Although threatened with closure, the Archdiocese announced on January 19, 2007 that Guardian Angel would retain its parish status.

==Pastors==
- 1888–1895: Rev. William A. O'Neill, transferred 1895 as rector of St. Ann's
- 1895–1909: Rev. John C. Henry, former pastor of St. Mary's Church. He had been assisted until 1904 by the Rev. Anthony J. Morgan (transferred to the Mission of Our Lady of the Rosary), replaced by the Rev. Francis A. Kiniry.
- 1909–1930: Rev. James F. Raywood (Dec 7, 1854 – Apr 6, 1930), a former assistant at St. Columba, a pastor of St. Mary’s Church (Newburg, New York), and founding pastor at a Monticello, New York, parish. In 1914, Fr. Raywood was assisted by the Revs. Timothy J. O'Brien and Daniel J. Fant.
- 1930–1934: Rev. Grogan (d.1934)
- 1934–1967: Rev. John J. O'Donnell, former assistant at Holy Trinity Church
- Rev. Francis X. Quinn, assistant pastor in 1939 and 1940 who was awarded a Congressional Gold Medal for bravery
- 1971–1983: Msgr. Thomas J. McGovern, pastor of Guardian Angel Church and chaplain for the Port of New York.

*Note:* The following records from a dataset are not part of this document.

-- ==== Sys2Proof/Machine/Access.lean ====
section
/-!
DEFINITION. Accesses of threads: range locks (R299 to R302), the checks of an access and of an element (R272, R188 to R190),
what a core reads (R261, R318, R323), delivering loads (R273, R191), buffering stores (R315, R319, R320) and encoding elements
(R192).
The instants at which these effects happen are those of log 11 (DEDUCED).
-/

namespace Sys2Proof.Machine

/-! ### Range locks -/

/-- Whether an access of a thread meets a lock of its context on its die (Table 16-8). -/
def lockHit (s : State) (th a n : Nat) (writes : Bool) : Bool :=
  let t := s.th th
  let p := lockPlace s th a
  s.lk.entries.any (fun e => !e.quiet && e.ctx == t.pl.ctx && dieOfCore e.core == dieOfCore t.pl.core &&
    e.ranges.any (fun r => (writes || r.write) && r.space == p.1 && overlap p.2 n r.lo r.len))

/-- Whether a byte of a sector lies in a range that an operation issued before a commit has registered (R274, R300, R321). -/
def sectorLocked (s : State) (f : Flight) (x : SectorW) : Bool :=
  s.lk.entries.any (fun e => e.flight < f.id && e.ctx == f.ctx && dieOfCore e.core == dieOfCore f.core &&
    x.places.any (fun p => e.ranges.any (fun r => r.space == p.1 && overlap p.2 1 r.lo r.len)))

/-! ### What a core reads -/

/-- The L1 copy of the line of a flat address (R261); one is dropped at most 4,096 cycles after its fill (R323). -/
def l1Copy (s : State) (core pa : Nat) : Option L1Line :=
  s.ch.l1.find? (fun x => x.core == core && x.line == pa / 128 && s.now ≤ x.at_ + 8192)

/-- A byte over which the commit of a flight lies. -/
def underCommit (f : Flight) (pa v : Nat) : Nat :=
  match f.work with
  | .commit secs _ => secs.foldl (fun v x =>
      if !x.applied && x.pa == pa / 32 * 32 then
        let m := bitsOf x.mask (8 * (pa % 32)) 8
        (v &&& (255 ^^^ m)) ||| (bitsOf x.data (8 * (pa % 32)) 8 &&& m)
      else v) v
  | _ => v

/-- Whether a commit has still to write a byte. -/
def overByte (f : Flight) (pa : Nat) : Bool :=
  match f.work with
  | .commit secs _ => secs.any (fun x => !x.applied && x.pa == pa / 32 * 32 && bitsOf x.mask (8 * (pa % 32)) 8 != 0)
  | _ => false

/-- Whether a read of a thread sees a commit of its core that is not applied yet (R318, R324): of its own those before the read, of others
those before a bound. -/
def seesCommit (s : State) (core th id till : Nat) (g : Flight) : Bool :=
  g.core == core && (if g.th = th then g.id < id else g.id < till && !unreleased s g)

/-- The byte that a thread of a core reads at a flat address (R261, R318, R323): the core's commits that it sees and that are not yet
applied, over its L1 copy where one may serve, over the home. -/
def coreByte (s : State) (core th id till : Nat) (cached : Bool) (pa : Nat) : Nat :=
  let home := match (if cached then l1Copy s core pa else none) with
    | some x => (x.data.getD (pa % 128) 0).toNat
    | none => (memGet s.mem pa).toNat
  s.fl.foldl (fun v g => if seesCommit s core th id till g then underCommit g pa v else v) home

/-- The byte that an operation reads under its lock (R332): with its core's commits that were there before it or happen before it; later
ones wait (R274). -/
def engByte (s : State) (f : Flight) (pa : Nat) : Nat := coreByte s f.core f.th f.id f.till false pa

Ordained 1950. Ref: New York Times Obituaries 6-20-1986.
- 2009–2014: Msgr. Michael F. Hull, S.T.D. (also a Professor of Sacred Scripture at St. Joseph’s Seminary (Dunwoodie) in Yonkers, New York, and a Censor Librorum of the Archdiocese of New York, assisted by the Rev. Philip S. Phan (also Director of the Archdiocese's Vietnamese Apostolate).

==Parish School==
The school was founded in 1911 and has always been run by a professional lay staff and the Dominican Sisters of Newburgh. "In 1911, a parochial school was opened; its school roll in 1914 shows an attendance of 132 boys and 130 girls." Five Sisters of St. Dominic ran the school, as reported in 1914. Along with the church's relocation in 1930, the school relocated to its current location at 193 Tenth Avenue, New York, NY 10011. The style of the schoolhouse is the same as the church, indicating that the complex was built by Van Pelt concurrently with the church building in 1930, or thereabouts. The former principal is Miss Maureen McElduff.

In 2016, Guardian Angel School was featured in the HBO Documentary Class Divide. This documentary showcases what it means to grow up in Chelsea and the power of education.

In 2018, the Manhattan Region released a video called "We are One" featuring different Guardian Angel staff and families.

On February 15, 2023 the Archdiocese of New York announced that Guardian Angel School would close at the end of the school year.